-- Provided entries follows --

/-- A settings record (Table 9-12, R53): each field is read at its offset with its codes, and the record can be read just
when every field holds a listed value, a link number in its kind's range among them. It is legal when besides none of
the conditions 2 to 7 of R53 holds. SET in UNSET or STOPPED with a legal record: STOPPED at the new rest level, all
counts 0, the cue's tag; outcome DONE (R62). The row is the dispatch of the Calendar's earliest entry (log 4). -/
def Obligations.SetCue : Prop :=
  (∀ (own : ChanId) (r : BitVec 160) (st : Settings), legalSettings own r = some st ↔
     (readSettings r = some st ∧
       ¬ (st.shape ≠ .oneShot ∧ st.wrapSource = .action ∧ st.action = 0) ∧
       ¬ (st.shape = .oneShot ∧ st.action = 0) ∧
       ¬ (st.shape = .capture ∧ st.clock.isEdge = true) ∧
       ¬ (st.shape = .oneShot ∧ st.clock.isEdge = true ∧ st.inputEdge ≠ .none) ∧
       ¬ ((st.shape = .matching ∨ st.shape = .wave) ∧ st.inputEdge ≠ .none) ∧
       ¬ (st.linkAction = .fire own ∨ st.linkWrap = .fire own))) ∧
  (∀ (s : State) (e : Entry) (rest : List Entry) (ch : ChanId) (r : BitVec 160) (st : Settings), s.dueNow e rest →
     e.cue.action = .channel ch (.set r) → legalSettings ch r = some st →
     ((s.chan ch).mode = .unset ∨ (s.chan ch).mode = .stopped) →
     ∃ t, exec (.set ch) s = .next t ∧ retiredPlain s t e rest .done s.wr ∧
       onlyChannel s t ch { s.chan ch with
         mode := .stopped, settings := some st, restLevel := st.restLevel,
         output := st.restLevel, staged := none, counter := 0, wrapCount := 0, phase := 0, restart := none,
         pausedFrom := none, tag := e.cue.tag }) ∧
  (∀ r : BitVec 160,
     let byte (off : Nat) : Nat := (r.extractLsb' (8 * off) 8).toNat
     let linkListed (off : Nat) : Prop := (byte off = 0 ∧ byte (off + 1) = 0) ∨ (byte off = 1 ∧ byte (off + 1) < 10) ∨
       (byte off = 2 ∧ byte (off + 1) < 16)
     let level (l : Level) : Nat := match l with
       | .low => 0 | .high => 1
     let linkIs (off : Nat) (l : Link) : Prop := match l with
       | .none => byte off = 0
       | .convert k => byte off = 1 ∧ byte (off + 1) = k.val
       | .fire n => byte off = 2 ∧ byte (off + 1) = n.val
     ((∃ st, readSettings r = some st) ↔
       byte 0x00 ≤ 3 ∧ byte 0x01 ≤ 10 ∧ byte 0x06 ≤ 1 ∧ byte 0x07 ≤ 3 ∧ byte 0x08 ≤ 3 ∧ byte 0x09 ≤ 1 ∧ byte 0x0A ≤ 1 ∧
       byte 0x0B ≤ 1 ∧ byte 0x0C ≤ 1 ∧ byte 0x0D ≤ 1 ∧ linkListed 0x0E ∧ linkListed 0x10) ∧
     (∀ st, readSettings r = some st →
       byte 0x00 = (match st.shape with
         | .matching => 0 | .wave => 1 | .oneShot => 2 | .capture => 3) ∧
       byte 0x01 = (match st.clock with
         | .div k => k.val | .edgeRise => 8 | .edgeFall => 9 | .edgeBoth => 10) ∧
       st.period = r.extractLsb' (8 * 0x02) 16 ∧ st.action = r.extractLsb' (8 * 0x04) 16 ∧
       byte 0x06 = (match st.wrapSource with
         | .period => 0 | .action => 1) ∧
       byte 0x07 = (match st.inputEdge with
         | .none => 0 | .rise => 1 | .fall => 2 | .both => 3) ∧
       byte 0x08 = (match st.matchAction with
         | .none => 0 | .low => 1 | .high => 2 | .toggle => 3) ∧
       byte 0x09 = level st.initialLevel ∧
       byte 0x0A = (match st.polarity with
         | .activeHigh => 0 | .activeLow => 1) ∧
       byte 0x0B = level st.restLevel ∧
       byte 0x0C = (match st.retrigger with
         | .ignore => 0 | .extend => 1) ∧
       byte 0x0D = (if st.rearm then 1 else 0) ∧ linkIs 0x0E st.linkAction ∧ linkIs 0x10 st.linkWrap)) ∧
  (∀ k : Clock, k.isEdge = true ↔ k = .edgeRise ∨ k = .edgeFall ∨ k = .edgeBoth)

/-- START (R63, R64): from STOPPED, RUNNING, PAUSED or PULSING the channel takes its staged marks and starts over at
this tick, RUNNING, or ARMED for ONE_SHOT; in ARMED it has outcome ALREADY and changes nothing. That the counter becomes
0 in PULSING too, where R89 says it is held, and that an input edge at this tick still acts after the START, where R72
has the order make no difference in STOPPED, are the model's readings (logs 36 and 39). The row is the dispatch of the
Calendar's earliest entry (log 4). -/
def Obligations.StartCue : Prop :=
  ∀ (s : State) (e : Entry) (rest : List Entry) (ch : ChanId) (active st : Settings), s.dueNow e rest →
    e.cue.action = .channel ch .start → (s.chan ch).settings = some active →
    st = (match (s.chan ch).staged with
      | none => active
      | some m => { active with period := m.period.getD active.period, action := m.action.getD active.action }) →
    ((s.chan ch).mode = .stopped ∨ (s.chan ch).mode = .running ∨ (s.chan ch).mode = .paused ∨
        (s.chan ch).mode = .pulsing →
      ∃ t, exec (.start ch) s = .next t ∧ retiredPlain s t e rest .done s.wr ∧
        onlyChannel s t ch { s.chan ch with
          settings := some st, staged := none, counter := 0, wrapCount := 0, phase := 0, restart := some s.now,
          pausedFrom := none, tag := e.cue.tag, resumed := false,
          mode := if st.shape = .oneShot then .armed else .running,
          output := match st.shape with
            | .matching => st.initialLevel
            | .wave => if (st.polarity = .activeHigh ↔ st.action ≠ 0) then .high else .low
            | .oneShot => if st.polarity = .activeHigh then .low else .high
            | .capture => st.restLevel }) ∧
    ((s.chan ch).mode = .armed →
      ∃ t, exec (.start ch) s = .next t ∧ retiredPlain s t e rest .already s.wr ∧ onlyChannel s t ch (s.chan ch))

/-- STOP, PAUSE and RESUME in every channel state (R65, R66, R67). A RESUME taken before the tick's arrival keeps that
arrival from acting on an edge (R72, R98). The row is the dispatch of the Calendar's earliest entry (log 4). -/
def Obligations.StopPauseResumeCues : Prop :=
  ∀ (s : State) (e : Entry) (rest : List Entry) (ch : ChanId), s.dueNow e rest →
    (e.cue.action = .channel ch .stop →
      ((s.chan ch).mode = .running ∨ (s.chan ch).mode = .paused ∨ (s.chan ch).mode = .armed ∨
          (s.chan ch).mode = .pulsing →
        ∃ t, exec (.stop ch) s = .next t ∧ retiredPlain s t e rest .done s.wr ∧
          onlyChannel s t ch { s.chan ch with
            mode := .stopped, output := (s.chan ch).restLevel, staged := none,
            pausedFrom := none }) ∧
      ((s.chan ch).mode = .stopped →
        ∃ t, exec (.stop ch) s = .next t ∧ retiredPlain s t e rest .already s.wr ∧ onlyChannel s t ch (s.chan ch)) ∧
      ((s.chan ch).mode = .unset →
        ∃ t, exec (.stop ch) s = .next t ∧ retiredRefused s t e rest .refusedState s.wr ∧
          onlyChannel s t ch (s.chan ch))) ∧
    (e.cue.action = .channel ch .pause →
      ((s.chan ch).mode = .running →
        ∃ t, exec (.pause ch) s = .next t ∧ retiredPlain s t e rest .done s.wr ∧
          onlyChannel s t ch { s.chan ch with mode := .paused, pausedFrom := some .running }) ∧
      ((s.chan ch).mode = .pulsing →
        ∃ t, exec (.pause ch) s = .next t ∧ retiredPlain s t e rest .done s.wr ∧
          onlyChannel s t ch { s.chan ch with mode := .paused, pausedFrom := some .pulsing }) ∧
      ((s.chan ch).mode = .paused →
        ∃ t, exec (.pause ch) s = .next t ∧ retiredPlain s t e rest .already s.wr ∧ onlyChannel s t ch (s.chan ch)) ∧
      ((s.chan ch).mode = .unset ∨ (s.chan ch).mode = .stopped ∨ (s.chan ch).mode = .armed →
        ∃ t, exec (.pause ch) s = .next t ∧ retiredRefused s t e rest .refusedState s.wr ∧
          onlyChannel s t ch (s.chan ch))) ∧
    (e.cue.action = .channel ch .resume →
      ((s.chan ch).mode ≠ .paused →
        ∃ t, exec (.resume ch) s = .next t ∧ retiredRefused s t e rest .refusedState s.wr ∧
          onlyChannel s t ch (s.chan ch)) ∧
      ((s.chan ch).mode = .paused → (s.chan ch).pausedFrom = some .running →
        ∃ t, exec (.resume ch) s = .next t ∧ retiredPlain s t e rest .done s.wr ∧
          onlyChannel s t ch { s.chan ch with
            mode := .running, pausedFrom := none, restart := some s.now, resumed := !(s.chan ch).arrived }) ∧
      ((s.chan ch).mode = .paused → (s.chan ch).pausedFrom = some .pulsing →
        ∃ t, exec (.resume ch) s = .next t ∧ retiredPlain s t e rest .done s.wr ∧
          onlyChannel s t ch { s.chan ch with
            mode := .pulsing, pausedFrom := none, restart := some s.now, resumed := !(s.chan ch).arrived }))

/-- STAGE (R69): in any state but UNSET, marks that keep the settings legal replace the staged marks whole, with outcome
DONE, or DONE_REPLACING when marks stood there; the active marks stay. FIRE (R91, R87, R88): it starts the pulse of an
ARMED ONE_SHOT channel, restarts that of a PULSING one under EXTEND, and is IGNORED under IGNORE. The row is the
dispatch of the Calendar's earliest entry (log 4). -/
def Obligations.StageAndFireCues : Prop :=
  (∀ (s : State) (e : Entry) (rest : List Entry) (ch : ChanId) (m : Marks) (st : Settings), s.dueNow e rest →
     e.cue.action = .channel ch (.stage m) → (s.chan ch).mode ≠ .unset → (s.chan ch).settings = some st →
     let a := m.action.getD st.action
     (¬ (st.shape ≠ .oneShot ∧ st.wrapSource = .action ∧ a = 0) → ¬ (st.shape = .oneShot ∧ a = 0) →
       ∃ t, exec (.stage ch) s = .next t ∧
         retiredPlain s t e rest (if (s.chan ch).staged = none then .done else .doneReplacing) s.wr ∧
         onlyChannel s t ch { s.chan ch with staged := some m })) ∧
  (∀ (s : State) (e : Entry) (rest : List Entry) (ch : ChanId) (st : Settings), s.dueNow e rest →
     e.cue.action = .channel ch .fire → (s.chan ch).settings = some st → st.shape = .oneShot →
     ((s.chan ch).mode = .armed →
       ∃ t, exec (.fire ch) s = .next t ∧ retiredPlain s t e rest .done s.wr ∧
         onlyChannel s t ch { (s.chan ch).takeMarks with
           mode := .pulsing, counter := 0, phase := 0,
           restart := some s.now, output := if st.polarity = .activeHigh then .high else .low }) ∧
     ((s.chan ch).mode = .pulsing → st.retrigger = .extend →
       ∃ t, exec (.fire ch) s = .next t ∧ retiredPlain s t e rest .done s.wr ∧
         onlyChannel s t ch { (s.chan ch).takeMarks with counter := 0, phase := 0, restart := some s.now }) ∧
     ((s.chan ch).mode = .pulsing → st.retrigger = .ignore →
       ∃ t, exec (.fire ch) s = .next t ∧ retiredPlain s t e rest .ignored s.wr ∧ onlyChannel s t ch (s.chan ch)))

/-- SNAPSHOT in any channel state: the record of what the channel holds, before the report; the channel is unchanged
(R68). NOTE (R10) gives its record; CLOSE_PAGE (R11) places its close marker, or is refused by a full queue. The row is
the dispatch of the Calendar's earliest entry (log 4). -/
def Obligations.SnapshotNoteAndClosePageCues : Prop :=
  (∀ (s : State) (e : Entry) (rest : List Entry) (ch : ChanId), s.dueNow e rest →
     e.cue.action = .channel ch .snapshot →
     ∃ t, exec (.snapshot ch) s = .next t ∧ onlyChannel s t ch (s.chan ch) ∧
       retiredPlain s t e rest .done
         (s.wr.offer s.now (.snapshot ch (s.chan ch).mode (s.chan ch).output (s.chan ch).staged.isSome
           (s.chan ch).counter e.cue.tag (s.chan ch).wrapCount s.now))) ∧
  (∀ (s : State) (e : Entry) (rest : List Entry), s.dueNow e rest →
     (∀ p, e.cue.action = .engine (.note p) →
       ∃ t, exec .note s = .next t ∧ t.chans = s.chans ∧ t.conv = s.conv ∧
         retiredPlain s t e rest .done
           (s.wr.offer s.now (.note e.cue.tag (if e.cue.payloadPresent then some p else none) s.now))) ∧
     (e.cue.action = .engine .closePage → s.wr.queue.length < 32 → s.wr.keeps = true →
       ∃ t, exec .closePage s = .next t ∧ t.chans = s.chans ∧ t.conv = s.conv ∧
         retiredTo s t e rest .done false
           { s.wr with queue := s.wr.queue ++ [.closeMarker {
               lane := e.lane, seq := e.seq, tag := e.cue.tag,
               report := e.cue.report, time := s.now, lateness := none }] } s.win.alert) ∧
     (e.cue.action = .engine .closePage → s.wr.queue.length = 32 →
       ∃ t, exec .closePage s = .next t ∧ t.chans = s.chans ∧ t.conv = s.conv ∧
         retiredRefused s t e rest .refusedQueueFull s.wr))

/-- Verbs a channel refuses leave it as it was; the refusal is reported whatever the report flag, and REFUSE is set (R5,
R6, R53, R62, R64, R69, R91): SET outside UNSET and STOPPED or with an illegal record, STAGE of illegal marks, FIRE
outside ARMED and PULSING, any verb but SET and SNAPSHOT in UNSET. The row is the dispatch of the Calendar's earliest
entry (log 4). -/
def Obligations.RefusedChannelVerbs : Prop :=
  ∀ (s : State) (e : Entry) (rest : List Entry) (ch : ChanId) (v : ChanVerb), s.dueNow e rest →
    e.cue.action = .channel ch v →
    (((∃ r, v = .set r) ∧ (s.chan ch).mode ≠ .unset ∧ (s.chan ch).mode ≠ .stopped) ∨
      (v ≠ .snapshot ∧ (∀ r, v ≠ .set r) ∧ (s.chan ch).mode = .unset) ∨
      (v = .fire ∧ (s.chan ch).mode ≠ .armed ∧ (s.chan ch).mode ≠ .pulsing) →
      ∃ t, exec (rowOf e.cue.action) s = .next t ∧ retiredRefused s t e rest .refusedState s.wr ∧
        onlyChannel s t ch (s.chan ch)) ∧
    (∀ r, v = .set r → ((s.chan ch).mode = .unset ∨ (s.chan ch).mode = .stopped) → legalSettings ch r = none →
      ∃ t, exec (rowOf e.cue.action) s = .next t ∧ retiredRefused s t e rest .refusedSettings s.wr ∧
        onlyChannel s t ch (s.chan ch)) ∧
    (∀ m st, v = .stage m → (s.chan ch).mode ≠ .unset → (s.chan ch).settings = some st →
      ((st.shape ≠ .oneShot ∧ st.wrapSource = .action) ∨ st.shape = .oneShot) → m.action.getD st.action = 0 →
      ∃ t, exec (rowOf e.cue.action) s = .next t ∧ retiredRefused s t e rest .refusedSettings s.wr ∧
        onlyChannel s t ch (s.chan ch))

-- Provided entries concluded --

● Exercise goal
Only the lines above starting with the one with "mode := .stopped, settings" and going through the one with "byte 0x0D = (if" are to be copied, word for word and with both ends kept.

● Exercise answer
         mode := .stopped, settings := some st, restLevel := st.restLevel,
         output := st.restLevel, staged := none, counter := 0, wrapCount := 0, phase := 0, restart := none,
         pausedFrom := none, tag := e.cue.tag }) ∧
  (∀ r : BitVec 160,
     let byte (off : Nat) : Nat := (r.extractLsb' (8 * off) 8).toNat
     let linkListed (off : Nat) : Prop := (byte off = 0 ∧ byte (off + 1) = 0) ∨ (byte off = 1 ∧ byte (off + 1) < 10) ∨
       (byte off = 2 ∧ byte (off + 1) < 16)
     let level (l : Level) : Nat := match l with
       | .low => 0 | .high => 1
     let linkIs (off : Nat) (l : Link) : Prop := match l with
       | .none => byte off = 0
       | .convert k => byte off = 1 ∧ byte (off + 1) = k.val
       | .fire n => byte off = 2 ∧ byte (off + 1) = n.val
     ((∃ st, readSettings r = some st) ↔
       byte 0x00 ≤ 3 ∧ byte 0x01 ≤ 10 ∧ byte 0x06 ≤ 1 ∧ byte 0x07 ≤ 3 ∧ byte 0x08 ≤ 3 ∧ byte 0x09 ≤ 1 ∧ byte 0x0A ≤ 1 ∧
       byte 0x0B ≤ 1 ∧ byte 0x0C ≤ 1 ∧ byte 0x0D ≤ 1 ∧ linkListed 0x0E ∧ linkListed 0x10) ∧
     (∀ st, readSettings r = some st →
       byte 0x00 = (match st.shape with
         | .matching => 0 | .wave => 1 | .oneShot => 2 | .capture => 3) ∧
       byte 0x01 = (match st.clock with
         | .div k => k.val | .edgeRise => 8 | .edgeFall => 9 | .edgeBoth => 10) ∧
       st.period = r.extractLsb' (8 * 0x02) 16 ∧ st.action = r.extractLsb' (8 * 0x04) 16 ∧
       byte 0x06 = (match st.wrapSource with
         | .period => 0 | .action => 1) ∧
       byte 0x07 = (match st.inputEdge with
         | .none => 0 | .rise => 1 | .fall => 2 | .both => 3) ∧
       byte 0x08 = (match st.matchAction with
         | .none => 0 | .low => 1 | .high => 2 | .toggle => 3) ∧
       byte 0x09 = level st.initialLevel ∧
       byte 0x0A = (match st.polarity with
         | .activeHigh => 0 | .activeLow => 1) ∧
       byte 0x0B = level st.restLevel ∧
       byte 0x0C = (match st.retrigger with
         | .ignore => 0 | .extend => 1) ∧
       byte 0x0D = (if st.rearm then 1 else 0) ∧ linkIs 0x0E st.linkAction ∧ linkIs 0x10 st.linkWrap)) ∧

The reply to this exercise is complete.